▶ **RECORDS FOR THIS EXERCISE**
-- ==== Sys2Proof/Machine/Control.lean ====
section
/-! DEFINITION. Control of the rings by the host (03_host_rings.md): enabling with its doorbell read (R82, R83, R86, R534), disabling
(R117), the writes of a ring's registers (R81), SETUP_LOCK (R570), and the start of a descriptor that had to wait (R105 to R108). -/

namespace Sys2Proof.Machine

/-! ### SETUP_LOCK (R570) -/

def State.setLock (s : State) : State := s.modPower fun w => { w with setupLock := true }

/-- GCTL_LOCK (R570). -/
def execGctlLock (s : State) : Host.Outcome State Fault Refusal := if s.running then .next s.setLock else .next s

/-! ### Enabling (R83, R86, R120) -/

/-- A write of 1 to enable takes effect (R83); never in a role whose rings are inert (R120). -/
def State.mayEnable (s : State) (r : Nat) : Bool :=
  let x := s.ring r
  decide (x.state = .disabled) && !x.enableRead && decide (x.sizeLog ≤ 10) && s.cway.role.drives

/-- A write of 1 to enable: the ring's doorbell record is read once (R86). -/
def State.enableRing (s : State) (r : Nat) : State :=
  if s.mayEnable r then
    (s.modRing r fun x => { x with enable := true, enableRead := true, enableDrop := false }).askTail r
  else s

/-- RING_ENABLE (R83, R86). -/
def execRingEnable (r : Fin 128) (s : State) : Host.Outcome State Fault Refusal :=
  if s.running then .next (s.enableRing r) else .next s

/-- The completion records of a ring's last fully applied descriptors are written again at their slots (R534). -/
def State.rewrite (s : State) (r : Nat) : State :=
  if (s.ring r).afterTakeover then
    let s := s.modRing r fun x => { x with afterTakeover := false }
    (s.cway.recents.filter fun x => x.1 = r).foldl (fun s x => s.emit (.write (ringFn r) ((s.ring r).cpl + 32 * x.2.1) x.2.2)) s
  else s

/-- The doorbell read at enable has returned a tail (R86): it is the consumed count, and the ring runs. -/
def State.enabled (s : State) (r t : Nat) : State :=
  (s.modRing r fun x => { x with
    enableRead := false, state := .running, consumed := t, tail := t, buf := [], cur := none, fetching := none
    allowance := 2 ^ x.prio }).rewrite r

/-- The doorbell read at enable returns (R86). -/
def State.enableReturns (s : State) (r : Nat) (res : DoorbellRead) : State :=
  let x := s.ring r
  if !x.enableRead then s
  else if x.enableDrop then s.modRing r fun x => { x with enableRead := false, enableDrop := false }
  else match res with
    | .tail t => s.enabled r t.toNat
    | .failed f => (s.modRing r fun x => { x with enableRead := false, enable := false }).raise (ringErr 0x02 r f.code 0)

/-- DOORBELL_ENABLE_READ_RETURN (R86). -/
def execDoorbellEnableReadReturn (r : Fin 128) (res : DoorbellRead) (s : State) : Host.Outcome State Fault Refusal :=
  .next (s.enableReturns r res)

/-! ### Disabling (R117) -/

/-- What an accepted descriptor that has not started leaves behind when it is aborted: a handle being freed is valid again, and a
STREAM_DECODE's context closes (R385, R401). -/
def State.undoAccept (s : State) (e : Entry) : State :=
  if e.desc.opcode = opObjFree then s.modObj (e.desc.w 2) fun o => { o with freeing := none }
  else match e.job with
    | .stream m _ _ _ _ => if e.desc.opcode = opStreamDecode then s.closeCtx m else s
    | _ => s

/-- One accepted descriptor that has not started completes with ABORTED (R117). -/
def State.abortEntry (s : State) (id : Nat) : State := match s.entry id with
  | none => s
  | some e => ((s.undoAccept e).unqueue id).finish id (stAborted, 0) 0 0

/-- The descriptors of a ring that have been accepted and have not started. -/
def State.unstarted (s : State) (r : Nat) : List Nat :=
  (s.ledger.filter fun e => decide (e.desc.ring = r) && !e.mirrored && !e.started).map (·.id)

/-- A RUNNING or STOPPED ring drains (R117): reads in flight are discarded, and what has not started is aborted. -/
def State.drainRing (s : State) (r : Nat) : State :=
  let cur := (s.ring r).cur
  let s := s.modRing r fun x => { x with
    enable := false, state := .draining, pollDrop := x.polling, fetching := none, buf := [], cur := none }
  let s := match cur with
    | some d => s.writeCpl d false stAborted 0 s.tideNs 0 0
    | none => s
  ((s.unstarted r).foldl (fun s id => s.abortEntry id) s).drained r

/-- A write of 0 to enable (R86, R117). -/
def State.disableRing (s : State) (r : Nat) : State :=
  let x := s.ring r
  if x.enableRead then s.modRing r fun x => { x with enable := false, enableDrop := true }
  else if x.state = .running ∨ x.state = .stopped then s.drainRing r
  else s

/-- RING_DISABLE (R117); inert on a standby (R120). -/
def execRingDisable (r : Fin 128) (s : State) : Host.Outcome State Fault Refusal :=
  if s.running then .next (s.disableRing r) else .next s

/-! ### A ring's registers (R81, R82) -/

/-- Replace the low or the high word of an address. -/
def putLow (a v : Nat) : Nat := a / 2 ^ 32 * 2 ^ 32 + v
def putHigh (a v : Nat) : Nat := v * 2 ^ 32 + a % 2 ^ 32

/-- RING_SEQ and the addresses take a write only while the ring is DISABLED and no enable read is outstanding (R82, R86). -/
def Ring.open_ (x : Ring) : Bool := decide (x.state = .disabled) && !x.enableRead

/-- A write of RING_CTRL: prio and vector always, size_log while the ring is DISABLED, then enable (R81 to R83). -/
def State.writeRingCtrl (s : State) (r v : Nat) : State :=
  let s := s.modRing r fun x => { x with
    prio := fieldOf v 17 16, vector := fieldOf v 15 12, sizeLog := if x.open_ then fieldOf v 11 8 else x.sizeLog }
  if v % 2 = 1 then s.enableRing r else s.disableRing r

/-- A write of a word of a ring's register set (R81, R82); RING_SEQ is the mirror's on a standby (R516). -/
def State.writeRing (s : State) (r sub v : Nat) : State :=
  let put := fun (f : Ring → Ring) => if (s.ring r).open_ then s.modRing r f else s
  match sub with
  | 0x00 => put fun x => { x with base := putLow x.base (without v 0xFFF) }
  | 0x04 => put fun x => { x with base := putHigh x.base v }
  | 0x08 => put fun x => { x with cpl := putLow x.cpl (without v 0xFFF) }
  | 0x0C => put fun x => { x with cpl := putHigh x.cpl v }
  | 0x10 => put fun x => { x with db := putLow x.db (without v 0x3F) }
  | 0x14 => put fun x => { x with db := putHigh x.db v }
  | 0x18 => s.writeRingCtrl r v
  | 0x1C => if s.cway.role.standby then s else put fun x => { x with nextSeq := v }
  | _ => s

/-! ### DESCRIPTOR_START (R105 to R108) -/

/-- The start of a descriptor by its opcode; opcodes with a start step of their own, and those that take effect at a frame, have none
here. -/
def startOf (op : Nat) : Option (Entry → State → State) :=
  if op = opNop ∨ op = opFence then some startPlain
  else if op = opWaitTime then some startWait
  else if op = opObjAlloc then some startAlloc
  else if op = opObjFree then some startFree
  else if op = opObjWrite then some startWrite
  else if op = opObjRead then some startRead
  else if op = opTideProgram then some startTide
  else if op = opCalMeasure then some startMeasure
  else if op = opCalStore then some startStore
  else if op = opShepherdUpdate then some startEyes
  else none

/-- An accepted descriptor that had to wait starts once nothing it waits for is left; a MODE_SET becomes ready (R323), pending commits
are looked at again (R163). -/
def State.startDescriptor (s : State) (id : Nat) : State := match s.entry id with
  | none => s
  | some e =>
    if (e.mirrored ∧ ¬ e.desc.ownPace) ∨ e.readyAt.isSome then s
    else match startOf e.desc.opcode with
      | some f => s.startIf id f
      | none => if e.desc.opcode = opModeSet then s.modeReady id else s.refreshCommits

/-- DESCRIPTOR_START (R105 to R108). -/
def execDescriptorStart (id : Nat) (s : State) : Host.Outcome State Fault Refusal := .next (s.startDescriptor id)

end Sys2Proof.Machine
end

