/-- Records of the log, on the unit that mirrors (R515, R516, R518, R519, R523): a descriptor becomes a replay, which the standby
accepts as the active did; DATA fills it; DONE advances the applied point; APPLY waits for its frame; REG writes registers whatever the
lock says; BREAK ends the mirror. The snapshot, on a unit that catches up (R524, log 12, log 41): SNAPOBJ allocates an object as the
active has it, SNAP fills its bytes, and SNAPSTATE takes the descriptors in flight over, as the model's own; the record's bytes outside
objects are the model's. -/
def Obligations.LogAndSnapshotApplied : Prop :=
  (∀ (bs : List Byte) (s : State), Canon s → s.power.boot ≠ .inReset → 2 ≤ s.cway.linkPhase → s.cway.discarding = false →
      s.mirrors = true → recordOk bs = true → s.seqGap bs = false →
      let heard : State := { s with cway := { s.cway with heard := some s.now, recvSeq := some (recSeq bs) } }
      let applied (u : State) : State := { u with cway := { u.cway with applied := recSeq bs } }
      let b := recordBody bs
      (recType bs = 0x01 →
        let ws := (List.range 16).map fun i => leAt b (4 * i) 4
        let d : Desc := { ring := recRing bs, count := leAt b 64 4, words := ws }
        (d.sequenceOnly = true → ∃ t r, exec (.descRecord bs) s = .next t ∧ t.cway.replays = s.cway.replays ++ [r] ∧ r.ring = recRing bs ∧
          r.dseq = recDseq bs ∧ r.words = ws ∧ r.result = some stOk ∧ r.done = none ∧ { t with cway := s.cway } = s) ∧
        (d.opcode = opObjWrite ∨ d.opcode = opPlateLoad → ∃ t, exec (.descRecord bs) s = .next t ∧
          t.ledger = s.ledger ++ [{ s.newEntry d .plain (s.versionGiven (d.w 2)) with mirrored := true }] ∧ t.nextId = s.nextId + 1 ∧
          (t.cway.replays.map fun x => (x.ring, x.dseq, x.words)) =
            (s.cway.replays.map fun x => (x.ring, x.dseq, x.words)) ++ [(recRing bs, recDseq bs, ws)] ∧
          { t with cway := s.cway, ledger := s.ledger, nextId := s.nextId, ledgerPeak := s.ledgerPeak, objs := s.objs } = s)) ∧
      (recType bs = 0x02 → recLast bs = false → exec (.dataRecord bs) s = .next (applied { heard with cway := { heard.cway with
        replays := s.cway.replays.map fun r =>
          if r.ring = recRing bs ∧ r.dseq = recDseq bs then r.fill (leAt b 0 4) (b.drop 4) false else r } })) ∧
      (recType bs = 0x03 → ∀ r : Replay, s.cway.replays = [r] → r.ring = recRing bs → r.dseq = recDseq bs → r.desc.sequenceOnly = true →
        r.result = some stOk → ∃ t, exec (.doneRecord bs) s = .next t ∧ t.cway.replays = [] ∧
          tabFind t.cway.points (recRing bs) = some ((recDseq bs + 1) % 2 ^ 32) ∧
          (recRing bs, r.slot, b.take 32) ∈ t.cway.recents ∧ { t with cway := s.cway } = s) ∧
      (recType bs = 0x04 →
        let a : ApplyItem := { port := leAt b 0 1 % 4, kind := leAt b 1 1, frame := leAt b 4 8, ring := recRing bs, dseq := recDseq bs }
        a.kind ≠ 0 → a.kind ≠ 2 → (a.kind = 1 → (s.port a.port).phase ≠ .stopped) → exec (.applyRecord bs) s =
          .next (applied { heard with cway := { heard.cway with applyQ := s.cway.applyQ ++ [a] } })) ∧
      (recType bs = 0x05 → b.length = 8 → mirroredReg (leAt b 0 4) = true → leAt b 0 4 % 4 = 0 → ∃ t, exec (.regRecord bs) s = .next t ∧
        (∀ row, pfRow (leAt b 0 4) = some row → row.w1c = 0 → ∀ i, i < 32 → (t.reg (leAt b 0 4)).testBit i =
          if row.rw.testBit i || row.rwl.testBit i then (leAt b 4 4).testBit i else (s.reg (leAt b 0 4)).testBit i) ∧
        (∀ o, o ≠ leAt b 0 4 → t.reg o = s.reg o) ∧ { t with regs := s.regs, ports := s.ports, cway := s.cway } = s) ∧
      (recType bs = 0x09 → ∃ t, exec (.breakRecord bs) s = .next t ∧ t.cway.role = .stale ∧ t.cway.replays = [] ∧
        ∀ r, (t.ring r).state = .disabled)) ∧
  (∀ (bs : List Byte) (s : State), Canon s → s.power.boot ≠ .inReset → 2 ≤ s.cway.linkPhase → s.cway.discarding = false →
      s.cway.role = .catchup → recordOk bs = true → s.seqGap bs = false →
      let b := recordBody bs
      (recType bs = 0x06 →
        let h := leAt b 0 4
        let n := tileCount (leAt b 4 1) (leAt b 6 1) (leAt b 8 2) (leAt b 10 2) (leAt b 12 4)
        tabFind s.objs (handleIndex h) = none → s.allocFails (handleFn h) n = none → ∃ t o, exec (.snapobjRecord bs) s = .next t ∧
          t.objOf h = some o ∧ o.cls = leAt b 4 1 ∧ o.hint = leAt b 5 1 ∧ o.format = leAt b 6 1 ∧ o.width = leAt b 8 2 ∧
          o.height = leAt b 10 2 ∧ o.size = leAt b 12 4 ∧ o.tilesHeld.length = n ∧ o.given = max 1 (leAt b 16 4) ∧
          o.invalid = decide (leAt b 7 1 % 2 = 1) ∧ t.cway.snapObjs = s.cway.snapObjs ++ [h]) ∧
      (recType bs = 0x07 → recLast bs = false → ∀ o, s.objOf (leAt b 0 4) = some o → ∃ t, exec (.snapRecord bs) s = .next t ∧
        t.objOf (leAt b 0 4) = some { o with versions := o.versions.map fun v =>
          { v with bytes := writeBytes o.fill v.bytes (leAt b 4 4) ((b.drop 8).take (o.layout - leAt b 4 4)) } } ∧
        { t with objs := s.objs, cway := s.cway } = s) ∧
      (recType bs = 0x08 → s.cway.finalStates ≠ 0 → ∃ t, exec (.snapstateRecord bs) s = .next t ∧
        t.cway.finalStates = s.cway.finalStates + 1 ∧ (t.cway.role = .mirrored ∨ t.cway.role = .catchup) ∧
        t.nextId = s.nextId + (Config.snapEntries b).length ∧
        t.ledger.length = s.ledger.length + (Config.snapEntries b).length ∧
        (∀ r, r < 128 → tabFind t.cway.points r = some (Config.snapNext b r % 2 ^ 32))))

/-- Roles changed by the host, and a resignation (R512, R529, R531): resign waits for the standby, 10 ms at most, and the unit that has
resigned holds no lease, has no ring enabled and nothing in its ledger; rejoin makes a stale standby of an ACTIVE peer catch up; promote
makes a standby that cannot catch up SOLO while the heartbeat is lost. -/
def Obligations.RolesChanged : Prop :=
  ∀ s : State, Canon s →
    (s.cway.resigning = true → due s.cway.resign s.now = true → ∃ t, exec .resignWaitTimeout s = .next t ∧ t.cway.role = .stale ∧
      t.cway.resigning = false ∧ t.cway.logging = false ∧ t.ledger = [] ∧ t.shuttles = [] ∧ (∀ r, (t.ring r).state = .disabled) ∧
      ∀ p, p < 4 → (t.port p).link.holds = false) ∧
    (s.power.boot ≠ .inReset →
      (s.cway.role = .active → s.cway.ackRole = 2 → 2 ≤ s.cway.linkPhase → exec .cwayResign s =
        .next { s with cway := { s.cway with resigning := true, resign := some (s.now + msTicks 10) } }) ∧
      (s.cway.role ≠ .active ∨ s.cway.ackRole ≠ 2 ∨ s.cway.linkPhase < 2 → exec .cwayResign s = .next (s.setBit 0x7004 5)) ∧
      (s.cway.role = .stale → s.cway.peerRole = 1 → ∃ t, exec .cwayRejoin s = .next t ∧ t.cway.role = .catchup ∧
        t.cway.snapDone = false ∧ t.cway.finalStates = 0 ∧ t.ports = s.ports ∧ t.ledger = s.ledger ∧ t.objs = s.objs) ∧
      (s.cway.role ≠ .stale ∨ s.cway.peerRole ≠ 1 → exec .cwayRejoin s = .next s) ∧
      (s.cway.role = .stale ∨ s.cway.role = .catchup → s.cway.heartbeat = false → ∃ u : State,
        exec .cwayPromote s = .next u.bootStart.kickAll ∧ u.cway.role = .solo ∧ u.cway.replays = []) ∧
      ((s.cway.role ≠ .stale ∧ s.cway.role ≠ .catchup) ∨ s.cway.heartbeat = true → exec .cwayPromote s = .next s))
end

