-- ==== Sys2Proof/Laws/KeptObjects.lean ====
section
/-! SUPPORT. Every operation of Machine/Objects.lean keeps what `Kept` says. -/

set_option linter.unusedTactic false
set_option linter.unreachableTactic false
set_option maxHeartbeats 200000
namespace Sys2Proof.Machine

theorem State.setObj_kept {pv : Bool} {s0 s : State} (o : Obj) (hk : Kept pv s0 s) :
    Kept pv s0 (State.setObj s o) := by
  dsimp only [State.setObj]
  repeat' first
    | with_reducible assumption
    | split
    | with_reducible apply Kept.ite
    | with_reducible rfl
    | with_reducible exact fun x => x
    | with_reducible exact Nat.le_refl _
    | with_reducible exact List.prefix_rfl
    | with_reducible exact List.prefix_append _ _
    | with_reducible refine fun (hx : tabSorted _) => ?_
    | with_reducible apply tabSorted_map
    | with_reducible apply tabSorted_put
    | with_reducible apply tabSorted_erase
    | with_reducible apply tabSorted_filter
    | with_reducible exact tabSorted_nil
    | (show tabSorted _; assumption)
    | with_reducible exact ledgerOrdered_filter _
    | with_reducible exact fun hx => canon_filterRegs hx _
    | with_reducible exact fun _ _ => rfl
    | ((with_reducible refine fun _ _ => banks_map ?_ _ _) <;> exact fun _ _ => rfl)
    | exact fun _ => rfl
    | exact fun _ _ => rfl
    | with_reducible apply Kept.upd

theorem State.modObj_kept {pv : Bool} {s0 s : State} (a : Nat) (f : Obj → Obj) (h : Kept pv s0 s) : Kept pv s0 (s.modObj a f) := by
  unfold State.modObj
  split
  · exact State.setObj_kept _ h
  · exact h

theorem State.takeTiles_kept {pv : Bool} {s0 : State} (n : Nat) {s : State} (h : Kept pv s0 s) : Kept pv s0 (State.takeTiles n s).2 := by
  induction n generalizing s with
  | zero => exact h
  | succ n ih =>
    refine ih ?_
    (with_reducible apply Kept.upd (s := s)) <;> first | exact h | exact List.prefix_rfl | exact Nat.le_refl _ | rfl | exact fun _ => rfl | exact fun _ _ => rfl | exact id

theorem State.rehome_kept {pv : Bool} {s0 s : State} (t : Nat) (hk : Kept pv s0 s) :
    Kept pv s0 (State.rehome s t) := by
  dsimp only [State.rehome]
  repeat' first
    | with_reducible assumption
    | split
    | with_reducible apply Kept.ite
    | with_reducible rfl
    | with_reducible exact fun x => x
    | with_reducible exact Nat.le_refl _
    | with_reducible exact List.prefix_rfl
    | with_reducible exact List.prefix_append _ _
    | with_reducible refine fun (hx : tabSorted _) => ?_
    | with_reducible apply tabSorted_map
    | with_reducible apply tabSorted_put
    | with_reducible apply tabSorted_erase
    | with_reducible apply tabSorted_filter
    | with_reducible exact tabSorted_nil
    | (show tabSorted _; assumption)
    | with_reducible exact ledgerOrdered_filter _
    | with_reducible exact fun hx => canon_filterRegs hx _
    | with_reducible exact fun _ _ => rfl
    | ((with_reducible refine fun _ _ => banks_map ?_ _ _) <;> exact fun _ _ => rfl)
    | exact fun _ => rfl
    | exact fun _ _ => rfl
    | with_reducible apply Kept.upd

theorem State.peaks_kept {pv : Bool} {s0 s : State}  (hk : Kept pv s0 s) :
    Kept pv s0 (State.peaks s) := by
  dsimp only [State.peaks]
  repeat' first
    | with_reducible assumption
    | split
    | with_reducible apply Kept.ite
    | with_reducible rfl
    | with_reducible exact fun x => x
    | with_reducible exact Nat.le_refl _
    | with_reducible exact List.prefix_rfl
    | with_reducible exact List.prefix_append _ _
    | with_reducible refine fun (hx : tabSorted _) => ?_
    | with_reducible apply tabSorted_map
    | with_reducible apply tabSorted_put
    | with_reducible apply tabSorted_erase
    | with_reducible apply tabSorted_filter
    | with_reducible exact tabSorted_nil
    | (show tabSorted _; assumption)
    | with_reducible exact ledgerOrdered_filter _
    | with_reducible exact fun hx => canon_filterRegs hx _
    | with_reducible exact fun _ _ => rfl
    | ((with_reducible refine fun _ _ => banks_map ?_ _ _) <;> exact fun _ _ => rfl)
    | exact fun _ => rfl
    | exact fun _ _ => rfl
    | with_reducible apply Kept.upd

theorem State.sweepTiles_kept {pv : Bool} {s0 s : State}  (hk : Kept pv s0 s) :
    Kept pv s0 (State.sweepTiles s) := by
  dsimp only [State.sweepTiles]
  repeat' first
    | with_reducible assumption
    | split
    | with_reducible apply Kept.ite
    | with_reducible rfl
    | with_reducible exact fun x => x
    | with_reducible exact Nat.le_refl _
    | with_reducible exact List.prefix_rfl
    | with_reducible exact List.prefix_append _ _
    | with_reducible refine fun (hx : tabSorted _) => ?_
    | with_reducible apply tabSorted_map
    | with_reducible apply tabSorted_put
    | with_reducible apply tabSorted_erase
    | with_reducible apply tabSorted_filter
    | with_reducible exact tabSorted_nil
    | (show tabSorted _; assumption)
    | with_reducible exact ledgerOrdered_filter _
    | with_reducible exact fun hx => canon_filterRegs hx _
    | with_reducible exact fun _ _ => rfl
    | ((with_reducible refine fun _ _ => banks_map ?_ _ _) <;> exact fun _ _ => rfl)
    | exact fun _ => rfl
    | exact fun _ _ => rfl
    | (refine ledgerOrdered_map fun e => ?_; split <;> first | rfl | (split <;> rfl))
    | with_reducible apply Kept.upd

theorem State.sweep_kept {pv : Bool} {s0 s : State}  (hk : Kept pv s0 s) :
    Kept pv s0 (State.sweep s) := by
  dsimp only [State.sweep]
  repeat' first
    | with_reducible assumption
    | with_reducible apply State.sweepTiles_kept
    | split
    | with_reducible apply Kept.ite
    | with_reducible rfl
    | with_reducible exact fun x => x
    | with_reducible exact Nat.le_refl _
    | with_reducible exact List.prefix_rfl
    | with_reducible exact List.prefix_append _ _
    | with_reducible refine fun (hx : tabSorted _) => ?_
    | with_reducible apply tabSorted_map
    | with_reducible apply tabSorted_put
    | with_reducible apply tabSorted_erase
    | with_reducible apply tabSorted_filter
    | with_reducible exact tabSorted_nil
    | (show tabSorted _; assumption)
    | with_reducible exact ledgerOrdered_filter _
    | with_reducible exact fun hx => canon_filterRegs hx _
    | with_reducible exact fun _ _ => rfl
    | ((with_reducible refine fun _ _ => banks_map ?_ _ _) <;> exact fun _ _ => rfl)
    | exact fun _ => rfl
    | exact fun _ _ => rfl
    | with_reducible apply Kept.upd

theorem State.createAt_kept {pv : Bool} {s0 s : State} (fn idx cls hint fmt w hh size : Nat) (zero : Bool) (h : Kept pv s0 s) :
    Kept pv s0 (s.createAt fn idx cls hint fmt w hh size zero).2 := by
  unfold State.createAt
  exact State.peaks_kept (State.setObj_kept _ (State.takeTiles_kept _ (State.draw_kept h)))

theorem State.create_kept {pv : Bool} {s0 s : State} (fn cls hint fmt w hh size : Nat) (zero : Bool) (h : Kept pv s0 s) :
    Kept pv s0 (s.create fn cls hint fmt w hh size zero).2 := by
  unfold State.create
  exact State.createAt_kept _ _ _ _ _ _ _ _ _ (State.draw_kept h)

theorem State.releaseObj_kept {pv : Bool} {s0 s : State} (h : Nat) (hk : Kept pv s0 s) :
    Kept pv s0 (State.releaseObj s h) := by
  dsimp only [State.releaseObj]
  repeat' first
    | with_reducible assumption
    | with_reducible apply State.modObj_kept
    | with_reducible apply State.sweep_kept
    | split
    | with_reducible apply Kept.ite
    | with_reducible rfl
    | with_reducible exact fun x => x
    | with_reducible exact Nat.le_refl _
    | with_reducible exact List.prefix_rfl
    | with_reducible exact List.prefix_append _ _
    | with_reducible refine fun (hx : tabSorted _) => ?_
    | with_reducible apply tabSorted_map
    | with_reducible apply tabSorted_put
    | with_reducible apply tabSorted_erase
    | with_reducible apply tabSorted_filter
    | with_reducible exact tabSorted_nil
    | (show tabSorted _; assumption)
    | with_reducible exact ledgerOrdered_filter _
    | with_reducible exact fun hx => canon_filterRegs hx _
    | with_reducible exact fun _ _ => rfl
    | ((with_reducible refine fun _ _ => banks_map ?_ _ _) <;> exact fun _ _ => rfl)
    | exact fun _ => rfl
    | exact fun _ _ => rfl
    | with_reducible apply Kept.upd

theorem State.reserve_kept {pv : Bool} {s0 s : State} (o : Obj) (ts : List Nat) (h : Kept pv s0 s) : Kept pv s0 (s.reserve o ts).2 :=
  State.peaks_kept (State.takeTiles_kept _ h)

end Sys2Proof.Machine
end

▶ **TASK DETAILS**
Copy the lines above exactly. Start with the line containing "0x04 => put", end with the line containing "to R108) -/", and include both.

▶ **RESULT FOR THIS EXERCISE**
  | 0x04 => put fun x => { x with base := putHigh x.base v }
  | 0x08 => put fun x => { x with cpl := putLow x.cpl (without v 0xFFF) }
  | 0x0C => put fun x => { x with cpl := putHigh x.cpl v }
  | 0x10 => put fun x => { x with db := putLow x.db (without v 0x3F) }
  | 0x14 => put fun x => { x with db := putHigh x.db v }
  | 0x18 => s.writeRingCtrl r v
  | 0x1C => if s.cway.role.standby then s else put fun x => { x with nextSeq := v }
  | _ => s

/-! ### DESCRIPTOR_START (R105 to R108) -/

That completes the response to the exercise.